Illustration de l'article
Critiques
par Thomas Mourier - le 6/11/2020
Partager :
par Thomas Mourier - le 6/11/2020

1984 de Fido Nesti

Fido Nesti s’attaque à l’œuvre de George Orwell, à traduire en bande dessinée ce livre que tout le monde connaît, ou presque, et nous offre une relecture élégante du texte à travers son dessin. En 200 pages, le dessinateur nous immerge à Londres aux côtés de Winston, Julia et O’Brien, derrière les matérialisations de Big Brother ou de la Salle 101.

Chaque semaine, retrouvez toutes les sorties passées au crible de nos rédacteurs dans la catégorie Notre œil sur les sorties. BD, Comics ou manga toute l’actualité chroniquée en complément de nos Incontournables ou nos dossiers

1984 de Fido Nesti, Grasset
Sortie novembre 2020

Best-seller de la littérature anglo-saxonne, livre de chevet pour tous les amateurs de SF et livre intemporel sur les abus du pouvoir, 1984 est de toutes les époques. 70 ans après sa mort George Orwell est aussi un contemporain très actif en ligne : 1984 est régulièrement cité pour commenter l’actualité et encore plus depuis 2020 où les citations — fausses, le plus souvent — hantent nos réseaux sociaux. On imagine que l’auteur britannique aurait apprécié que les complotistes s’amusent à détourner, modifier ou compléter sa prose pour commenter chaque nouvel événement de 2020.

Si cette œuvre à une influence majeure sur la littérature, le cinéma et la bande dessinée elle n’avait jamais été vraiment adaptée. Parfois par des chemins détournés comme la série Une vie, Winston Smith (1903-1984), La biographie retrouvée de Christian Perrissin & Guillaume Martinez ; ou à travers son auteur dans l’élégante biographie Orwell de Pierre Christin, Sébastien Verdier & invités.

1984 de Fido Nesti, Grasset

En 2020 l’auteur brésilien Fido Nesti s’attaque à l’œuvre, à traduire en bande dessinée ce livre que tout le monde connaît (ou presque) et nous offre une relecture élégante du texte à travers son dessin. Réussite graphique d’abord, le trait de Fido Nesti réussit ce difficile mélange d’attirance et de répulsion qui en fait un objet fascinant. Il arrive à créer un Winston mou et presque visqueux au milieu d’un univers où les machines & bâtiments semblent incarnés. Ce travail subtil est souligné par l’utilisation de techniques différentes, inserts colorés pour un morceau de corail, ombres en mouvement pour le début d’une idylle ou bichromie pour la fin d’une vie. Ou encore, pictogramme façon infographies pour illustrer les pages de textes du livre interdit que l’on a sous les yeux. Habile jeu de sens pour le lecteur qui change de réalité, de la bande dessinée vers le texte ; comme Winston & Julia changent la leur en découvrant cette prose impossible. 

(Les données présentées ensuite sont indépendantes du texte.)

-- ==== Sys2Proof/Laws/Staging.lean ====
section
/-!
SUPPORT. What placing a record in write staging can do (R201, R206, R229): the pages staged before stay, the record is on a page after, and
the records that wait are those that waited, with one more where no place was found.
-/
namespace Sys2Proof.Machine

/-- What opening rows leaves alone. -/
def SameStaging (s t : State) : Prop := t.bed.staged = s.bed.staged ∧ t.bed.stageQ = s.bed.stageQ

theorem SameStaging.trans {s t u : State} (h : SameStaging s t) (k : SameStaging t u) : SameStaging s u := ⟨k.1.trans h.1, k.2.trans h.2⟩

theorem eraseBlank_staging (lane : Nat) (s : State) : SameStaging s (eraseBlank lane s) := by
  unfold eraseBlank
  dsimp only
  split
  · constructor
    · refine (foldl_same (fun s => s.bed.staged) _ ?_ _ _).trans rfl
      intros; rfl
    · refine (foldl_same (fun s => s.bed.stageQ) _ ?_ _ _).trans rfl
      intros; rfl
  · exact ⟨rfl, rfl⟩

theorem openIn_staging (cls : RowClass) (lane : Nat) (s : State) : SameStaging s (openIn cls lane s) := by
  unfold openIn
  dsimp only
  generalize hv : (if s.laneRows lane = 0 && !s.saving then eraseBlank lane s else s) = v
  have e : SameStaging s v := by rw [← hv]; split; (exact eraseBlank_staging _ _); exact ⟨rfl, rfl⟩
  split
  · exact e
  · refine e.trans ⟨?_, ?_⟩
    · refine foldl_same (fun s => s.bed.staged) _ ?_ _ _
      intros; rfl
    · refine foldl_same (fun s => s.bed.stageQ) _ ?_ _ _
      intros; rfl

theorem rowFor_staging (cls : RowClass) (lane : Nat) (s : State) : SameStaging s (rowFor cls lane s).1 := by
  unfold rowFor
  split
  · exact ⟨rfl, rfl⟩
  · dsimp only
    split
    · exact openIn_staging _ _ _
    · exact openIn_staging _ _ _

/-- A new page is the last of write staging. -/
theorem newPage_staging {cls : RowClass} {lane : Nat} {kind : PageKind} {use : ByteUse} {s : State} {t : State × StorePage}
    (h : newPage cls lane kind use s = some t) : t.1.bed.staged = s.bed.staged ++ [t.2] ∧ t.1.bed.stageQ = s.bed.stageQ := by
  have key : ∀ s1 : State, SameStaging s s1 → (match (rowFor cls lane s1).2 with
      | none => none
      | some r =>
        if s1.rowPages r ≤ r.cursor || !(rowFor cls lane s1).1.bufferFree then none
        else
          let t := takePage r kind use (rowFor cls lane s1).1
          some ({ t.1 with bed := { t.1.bed with staged := t.1.bed.staged ++ [t.2] } }, t.2)) = some t →
      t.1.bed.staged = s.bed.staged ++ [t.2] ∧ t.1.bed.stageQ = s.bed.stageQ := by
    intro s1 e h
    have e2 := e.trans (rowFor_staging cls lane s1)
    split at h
    · cases h
    · split at h
      · cases h
      · injection h with h
        rw [← h]
        exact ⟨by show (rowFor cls lane s1).1.bed.staged ++ _ = _; rw [e2.1], e2.2⟩
  refine key _ ?_ h
  split
  · split
    · exact ⟨rfl, rfl⟩
    · exact ⟨rfl, rfl⟩
  · exact ⟨rfl, rfl⟩

/-- The pages that carry a record of a granule. -/
def State.carries (s : State) (g : Nat) : Prop := ∃ q ∈ s.bed.staged, ∃ y ∈ q.recs, y.granule = g

theorem samePage_self (p : StorePage) : samePage p p = true := by simp [samePage]

/-- A page that is given more records carries them. -/
theorem stagedUpd_carries {p : StorePage} {f : StorePage → StorePage} {g : Nat} {s : State} (hp : p ∈ s.bed.staged)
    (hf : ∃ y ∈ (f p).recs, y.granule = g) : (stagedUpd p f s).carries g := by
  refine ⟨f p, ?_, hf⟩
  show f p ∈ s.bed.staged.map _
  refine List.mem_map.2 ⟨p, hp, ?_⟩
  rw [if_pos (samePage_self p)]

/-- A change of pages that keeps their records keeps what they carry. -/
theorem stagedUpd_keeps {p : StorePage} {f : StorePage → StorePage} {g : Nat} {s : State} (hf : ∀ q, (f q).recs = q.recs) (h : s.carries g) :
    (stagedUpd p f s).carries g := by
  obtain ⟨q, hq, y, hy, e⟩ := h
  refine ⟨if samePage p q then f q else q, List.mem_map.2 ⟨q, hq, rfl⟩, y, ?_, e⟩
  split
  · rw [hf]; exact hy
  · exact hy

/-- A record put on a page of write staging is carried (R201). -/
theorem putRec_staging {cls : RowClass} {lane : Nat} {p : StorePage} {x : GranRec} {s t : State} (h : putRec cls lane p x s = some t)
    (hp : p ∈ s.bed.staged) : t.carries x.granule ∧ t.bed.stageQ = s.bed.stageQ := by
  unfold putRec at h
  dsimp only at h
  split at h
  · injection h with h
    rw [← h]
    exact ⟨stagedUpd_carries hp ⟨_, List.mem_append_right _ (List.mem_singleton.2 rfl), rfl⟩, rfl⟩
  · obtain ⟨u, hu, e⟩ := Option.map_eq_some_iff.1 h
    obtain ⟨k1, k2⟩ := newPage_staging hu
    rw [← e]
    refine ⟨stagedUpd_keeps (fun _ => rfl) ?_, k2⟩
    obtain ⟨q, hq, w⟩ := stagedUpd_carries (g := x.granule) (f := fun q => { q with
        recs := q.recs ++ [{ x with slot := p.used, itag := p.recTag s.pip.kx s.pip.km { x with slot := p.used } }]
        firstSlot := if p.firstSlot = 0 then p.used else p.firstSlot, used := s.slots + 1, closed := true, spills := true }) hp
      ⟨_, List.mem_append_right _ (List.mem_singleton.2 rfl), rfl⟩
    exact ⟨q, by rw [k1]; exact List.mem_append_left _ hq, w⟩

theorem stageIn_staging {cls : RowClass} {lane : Nat} {x : GranRec} {s t : State} (h : stageIn cls lane x s = some t) :
    t.carries x.granule ∧ t.bed.stageQ = s.bed.stageQ := by
  unfold stageIn at h
  dsimp only at h
  have fresh : ∀ (v : State) (use : ByteUse), v.bed.stageQ = s.bed.stageQ →
      ((newPage cls lane .data use v).bind fun t => putRec cls lane t.2 x t.1) = some t →
      t.carries x.granule ∧ t.bed.stageQ = s.bed.stageQ := by
    intro v use hv h
    obtain ⟨u, hu, h⟩ := Option.bind_eq_some_iff.1 h
    obtain ⟨k1, k2⟩ := newPage_staging hu
    obtain ⟨a, b⟩ := putRec_staging h (by rw [k1]; simp)
    exact ⟨a, b.trans (k2.trans hv)⟩
  split at h
  · exact fresh s _ rfl h
  · rename_i r p hm
    have hp : p ∈ s.bed.staged := by
      obtain ⟨r', _, e⟩ := Option.bind_eq_some_iff.1 hm
      obtain ⟨p', e1, e2⟩ := Option.map_eq_some_iff.1 e
      injection e2 with _ e2
      rw [← e2]
      exact List.mem_of_find?_eq_some e1
    split at h
    · exact fresh (closePage p s) _ rfl h
    · exact putRec_staging h hp

/-- A record that is staged is on a page of write staging, and no record waits that did not (R206). -/
theorem stageRec_staging {lane : Nat} {x : GranRec} {s t : State} (h : stageRec lane x s = some t) :
    t.carries x.granule ∧ t.bed.stageQ = s.bed.stageQ := by
  obtain ⟨d, _, h⟩ := List.exists_of_findSome?_eq_some h
  exact stageIn_staging h

/-- A record that leaves Panhouse is in write staging, or is the last of those that wait for a place (R229). -/
theorem placeRec_staging (lane : Nat) (x : GranRec) (s : State) :
    ((∃ t, placeRec lane x s = pathStep x.granule .staged t ∧ t.drn = s.drn ∧ t.carries x.granule ∧ t.bed.stageQ = s.bed.stageQ)) ∨
    placeRec lane x s = pathStep x.granule .waiting { s with bed := { s.bed with stageQ := s.bed.stageQ ++ [(lane, x)] } } := by
  unfold placeRec
  split
  · rename_i t h
    left
    split at h
    · exact ⟨t, rfl, stageRec_only State.drn (fun _ _ => rfl) h, stageRec_staging h⟩
    · cases h
  · right; rfl

end Sys2Proof.Machine
end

L’auteur et l’éditeur prolongent ce choix d’utiliser les mots — qui est l’une des thématiques essentielles du livre — en laissant certains passages en anglais, sans sous-titres, qui donnent à lire la langue d’Orwell. Pour tâter de son travail sur la langue, face au terrible NéoParler (ou Novlangue dans les anciennes traductions), de son sens de la formule (et des slogans) ainsi que prolonger le malaise qui habite notre héros : ne pas tout comprendre. 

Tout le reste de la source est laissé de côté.